----- DATASET RECORDS

/-- The regions of the decoder are the canvas region while the canvas is enabled and the aperture and buffers of every source that is
not OFF (Table 1-4). Classification goes by bytes (R8 to R13, Table 1-5): an unaligned request, one past the end of the address space
and one that is not wholly in one region is refused with DECODE; otherwise its region, kind and initiator give the class. -/
def Obligations.ClassificationFollowsRegions : Prop :=
  (∀ (s : State) (g : Region), g ∈ s.regions ↔
    (s.layout.canvas.enabled = true ∧
        g = ⟨.canvas, s.layout.canvas.base * 4096, s.layout.canvas.pitch * s.layout.canvas.height⟩) ∨
      ∃ i : SourceId, s.sources[i].state ≠ .off ∧
        (g = ⟨.aperture i, s.sources[i].cfg.apertureBase * 4096, s.sources[i].cfg.pitch * s.sources[i].cfg.height⟩ ∨
          g = ⟨.buffer i .a, s.sources[i].cfg.baseA * 4096, s.sources[i].cfg.pitch * s.sources[i].cfg.height⟩ ∨
          g = ⟨.buffer i .b, s.sources[i].cfg.baseB * 4096, s.sources[i].cfg.pitch * s.sources[i].cfg.height⟩ ∨
          g = ⟨.buffer i .c, s.sources[i].cfg.baseC * 4096, s.sources[i].cfg.pitch * s.sources[i].cfg.height⟩)) ∧
    ∀ (s : State) (r : URequest), 1 ≤ r.beats → s.regionsApart →
    ((r.address.toNat % 32 ≠ 0 ∨ 1099511627776 < r.address.toNat + r.beats * 32) →
        s.classify r = .refused .decode none) ∧
      (r.address.toNat % 32 = 0 → r.address.toNat + r.beats * 32 ≤ 1099511627776 →
        ((∀ g ∈ s.regions, ∀ a, r.address.toNat ≤ a → a < r.address.toNat + r.beats * 32 → g.has a = false) →
            s.classify r = .plain) ∧
          (∀ g ∈ s.regions, (∀ a, r.address.toNat ≤ a → a < r.address.toNat + r.beats * 32 → g.has a = true) →
            (g.id = .canvas → r.kind = .write → s.classify r = .canvas) ∧
              (g.id = .canvas → r.kind = .read →
                s.classify r =
                  if (r.address.toNat - s.layout.canvas.base * 4096) / s.layout.canvas.pitch =
                      (r.address.toNat + r.beats * 32 - 1 - s.layout.canvas.base * 4096) / s.layout.canvas.pitch then .canvas
                  else .refused .decode none) ∧
              (∀ i, g.id = .aperture i → r.kind = .read → s.classify r = .refused .decode (some i)) ∧
              (∀ i, g.id = .aperture i → r.kind = .write →
                s.classify r = if r.initiator.val = i.val then .aperture i else .refused .guard (some i)) ∧
              ∀ i l, g.id = .buffer i l → s.classify r = .refused .guard (some i)) ∧
          ((∃ g ∈ s.regions, ∃ a, r.address.toNat ≤ a ∧ a < r.address.toNat + r.beats * 32 ∧ g.has a = true) →
            (∀ g ∈ s.regions, ∃ a, r.address.toNat ≤ a ∧ a < r.address.toNat + r.beats * 32 ∧ g.has a = false) →
              s.classify r = .refused .decode none))

/-- The three arbiters go round (R6, R122, R124). A shared list of the U-port hands a free entry to the first waiting initiator in
increasing number after the one that last took an entry, wrapping from 31 to 0; the D-port grants the first eligible write lane after
the one last granted, wrapping from 16 to 0. Of all who wait, it is the one at the smallest distance. A read head always waits for the
intake list; a write head waits for the plain write list when its class is CANVAS or PLAIN (Table 1-3). -/
def Obligations.ArbitersAreRoundRobin : Prop :=
  (∀ (s : State) (i : Initiator), s.intakeTurn = some i ↔
    (s.uport.side i .read ≠ [] ∧
      ∀ j : Initiator, s.uport.side j .read ≠ [] →
        (i.val + 31 - s.uport.intakeLast.val) % 32 ≤ (j.val + 31 - s.uport.intakeLast.val) % 32)) ∧
    (∀ (s : State) (i : Initiator), s.plainTurn = some i ↔
      (s.waitsForPlainList i = true ∧
        ∀ j : Initiator, s.waitsForPlainList j = true →
          (i.val + 31 - s.uport.plainLast.val) % 32 ≤ (j.val + 31 - s.uport.plainLast.val) % 32)) ∧
    (∀ (s : State) (i : Initiator), s.waitsForPlainList i = true ↔
      ∃ r rest, s.uport.side i .write = r :: rest ∧ (s.classify r = .plain ∨ s.classify r = .canvas)) ∧
    ∀ (s : State) (l : Fin 17), s.writeChoice = some l ↔
      ((∃ k : TrackerId, s.dport.trackers[k].use = none) ∧ (s.laneHead l).isSome = true ∧
        ∀ m : Fin 17, (s.laneHead m).isSome = true →
          (l.val + 16 - s.dport.lastWriteLane.val) % 17 ≤ (m.val + 16 - s.dport.lastWriteLane.val) % 17)

/-- LANE_HEAD_ACCEPT of an APERTURE write (R4, R14, R15, R29): it enters the hold queue of a source that is not CLOSING if the queue
has room and waits if it has none; for a CLOSING source it is dropped; an accepted write is answered OK. -/
def Obligations.ApertureWriteAccepted : Prop :=
  ∀ (s : State) (r : URequest) (rest : List URequest) (i : SourceId), s.resetting = none →
    s.uport.side r.initiator .write = r :: rest → s.classify r = .aperture i →
      (s.sources[i].state ≠ .closing → s.sources[i].holdQueue.length < 4 →
        ∃ t, exec (.laneHeadAccept r.initiator .write) s = .next t ∧
          t =
            { s with
              uport := s.uport.putSide r.initiator .write rest
              sources :=
                putAt s.sources i
                  { s.sources[i] with
                    holdQueue :=
                      s.sources[i].holdQueue ++
                        [⟨r.address.toNat - s.sources[i].cfg.apertureBase * 4096, r.beats, r.data⟩] }
              links := ⟨[⟨r.initiator, r.label, .write, .ok, []⟩], [], none⟩ }) ∧
        (s.sources[i].state ≠ .closing → 4 ≤ s.sources[i].holdQueue.length →
          exec (.laneHeadAccept r.initiator .write) s = .next { s with links := Links.none }) ∧
        (s.sources[i].state = .closing →
          exec (.laneHeadAccept r.initiator .write) s =
            .next
              { s with
                uport := s.uport.putSide r.initiator .write rest
                links := ⟨[⟨r.initiator, r.label, .write, .ok, []⟩], [], none⟩ })

/-- LANE_HEAD_ACCEPT of other writes (R6, R14, R16, R18). A CANVAS or PLAIN write, with an entry free and its turn come, enters the
plain write list without poison marks and is answered OK; without an entry it waits. A refused write is answered REFUSED, discarded,
and one event of its class goes to error capture with its initiator, its address and the source of the region. -/
def Obligations.OtherWritesAccepted : Prop :=
  ∀ (s : State) (r : URequest) (rest : List URequest), s.resetting = none →
    s.uport.side r.initiator .write = r :: rest →
      ((s.classify r = .plain ∨ s.classify r = .canvas) → s.uport.plainWrites.length < 16 →
        s.plainTurn = some r.initiator →
          exec (.laneHeadAccept r.initiator .write) s =
            .next
              { s with
                uport :=
                  { s.uport.putSide r.initiator .write rest with
                    plainWrites :=
                      s.uport.plainWrites ++
                        [⟨r.initiator, r.address.toNat, r.beats, r.data.map fun b => ⟨b.bytes, b.enables⟩⟩]
                    plainLast := r.initiator }
                links := ⟨[⟨r.initiator, r.label, .write, .ok, []⟩], [], none⟩ }) ∧
        ((s.classify r = .plain ∨ s.classify r = .canvas) →
          (16 ≤ s.uport.plainWrites.length ∨ s.plainTurn ≠ some r.initiator) →
            exec (.laneHeadAccept r.initiator .write) s = .next { s with links := Links.none }) ∧
        ∀ (cls : ErrClass) (src : Option SourceId), s.classify r = .refused cls src →
          exec (.laneHeadAccept r.initiator .write) s =
            .next
              { s with
                uport := s.uport.putSide r.initiator .write rest
                capture :=
                  s.capture.record s.governor.frameCount ⟨cls, some r.initiator, some r.address.toNat, src, none⟩
                links := ⟨[⟨r.initiator, r.label, .write, .refused, []⟩], [], none⟩ }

----------

■ **TASK BRIEF**
One line contains "s.uport.plainWrites ++". Return that line and every later line through the end of the listing above, exactly, and nothing else.

■ **RESPONSE TO THE TASK**
                      s.uport.plainWrites ++
                        [⟨r.initiator, r.address.toNat, r.beats, r.data.map fun b => ⟨b.bytes, b.enables⟩⟩]
                    plainLast := r.initiator }
                links := ⟨[⟨r.initiator, r.label, .write, .ok, []⟩], [], none⟩ }) ∧
        ((s.classify r = .plain ∨ s.classify r = .canvas) →
          (16 ≤ s.uport.plainWrites.length ∨ s.plainTurn ≠ some r.initiator) →
            exec (.laneHeadAccept r.initiator .write) s = .next { s with links := Links.none }) ∧
        ∀ (cls : ErrClass) (src : Option SourceId), s.classify r = .refused cls src →
          exec (.laneHeadAccept r.initiator .write) s =
            .next
              { s with
                uport := s.uport.putSide r.initiator .write rest
                capture :=
                  s.capture.record s.governor.frameCount ⟨cls, some r.initiator, some r.address.toNat, src, none⟩
                links := ⟨[⟨r.initiator, r.label, .write, .refused, []⟩], [], none⟩ }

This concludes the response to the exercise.